WHAT YOU HAVE TO DO:
From the entries below, transcribe exactly the lines between the line holding "-- ==== Sys2Proof/Machine/Operands.lean" and the line holding "def dataReg (k", inclusive; skip all other lines.
### MATERIAL PROVIDED
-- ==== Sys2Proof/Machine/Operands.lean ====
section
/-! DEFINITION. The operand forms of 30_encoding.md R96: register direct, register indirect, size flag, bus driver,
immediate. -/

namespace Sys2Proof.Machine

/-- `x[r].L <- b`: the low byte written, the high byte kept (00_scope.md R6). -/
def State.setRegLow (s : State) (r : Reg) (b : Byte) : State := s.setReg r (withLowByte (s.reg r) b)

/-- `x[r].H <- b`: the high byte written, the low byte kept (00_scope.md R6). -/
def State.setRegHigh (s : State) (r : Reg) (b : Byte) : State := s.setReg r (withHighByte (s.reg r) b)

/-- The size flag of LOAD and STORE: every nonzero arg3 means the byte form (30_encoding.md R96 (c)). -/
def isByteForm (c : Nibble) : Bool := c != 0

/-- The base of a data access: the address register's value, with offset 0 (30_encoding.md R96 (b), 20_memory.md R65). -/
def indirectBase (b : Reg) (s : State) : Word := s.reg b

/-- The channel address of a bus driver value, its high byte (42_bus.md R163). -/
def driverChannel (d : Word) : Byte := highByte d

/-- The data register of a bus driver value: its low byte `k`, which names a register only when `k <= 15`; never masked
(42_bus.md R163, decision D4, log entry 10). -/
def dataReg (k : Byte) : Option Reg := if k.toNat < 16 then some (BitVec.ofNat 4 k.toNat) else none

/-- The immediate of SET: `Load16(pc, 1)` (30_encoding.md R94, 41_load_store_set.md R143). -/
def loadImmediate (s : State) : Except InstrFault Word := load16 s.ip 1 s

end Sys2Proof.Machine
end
######
### MATERIAL PROVIDED
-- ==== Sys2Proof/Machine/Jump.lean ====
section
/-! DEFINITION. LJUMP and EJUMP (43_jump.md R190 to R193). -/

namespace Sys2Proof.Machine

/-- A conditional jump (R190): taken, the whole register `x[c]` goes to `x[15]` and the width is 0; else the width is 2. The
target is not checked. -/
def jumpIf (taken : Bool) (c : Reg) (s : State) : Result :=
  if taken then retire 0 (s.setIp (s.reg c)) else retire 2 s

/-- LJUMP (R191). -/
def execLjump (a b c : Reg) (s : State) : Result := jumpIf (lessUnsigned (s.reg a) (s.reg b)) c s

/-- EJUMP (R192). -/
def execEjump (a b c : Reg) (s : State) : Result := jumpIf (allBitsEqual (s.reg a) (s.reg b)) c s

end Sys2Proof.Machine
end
######
TASK OUTPUT:
-- ==== Sys2Proof/Machine/Operands.lean ====
section
/-! DEFINITION. The operand forms of 30_encoding.md R96: register direct, register indirect, size flag, bus driver,
immediate. -/

namespace Sys2Proof.Machine

/-- `x[r].L <- b`: the low byte written, the high byte kept (00_scope.md R6). -/
def State.setRegLow (s : State) (r : Reg) (b : Byte) : State := s.setReg r (withLowByte (s.reg r) b)

/-- `x[r].H <- b`: the high byte written, the low byte kept (00_scope.md R6). -/
def State.setRegHigh (s : State) (r : Reg) (b : Byte) : State := s.setReg r (withHighByte (s.reg r) b)

/-- The size flag of LOAD and STORE: every nonzero arg3 means the byte form (30_encoding.md R96 (c)). -/
def isByteForm (c : Nibble) : Bool := c != 0

/-- The base of a data access: the address register's value, with offset 0 (30_encoding.md R96 (b), 20_memory.md R65). -/
def indirectBase (b : Reg) (s : State) : Word := s.reg b

/-- The channel address of a bus driver value, its high byte (42_bus.md R163). -/
def driverChannel (d : Word) : Byte := highByte d

/-- The data register of a bus driver value: its low byte `k`, which names a register only when `k <= 15`; never masked
(42_bus.md R163, decision D4, log entry 10). -/
def dataReg (k : Byte) : Option Reg := if k.toNat < 16 then some (BitVec.ofNat 4 k.toNat) else none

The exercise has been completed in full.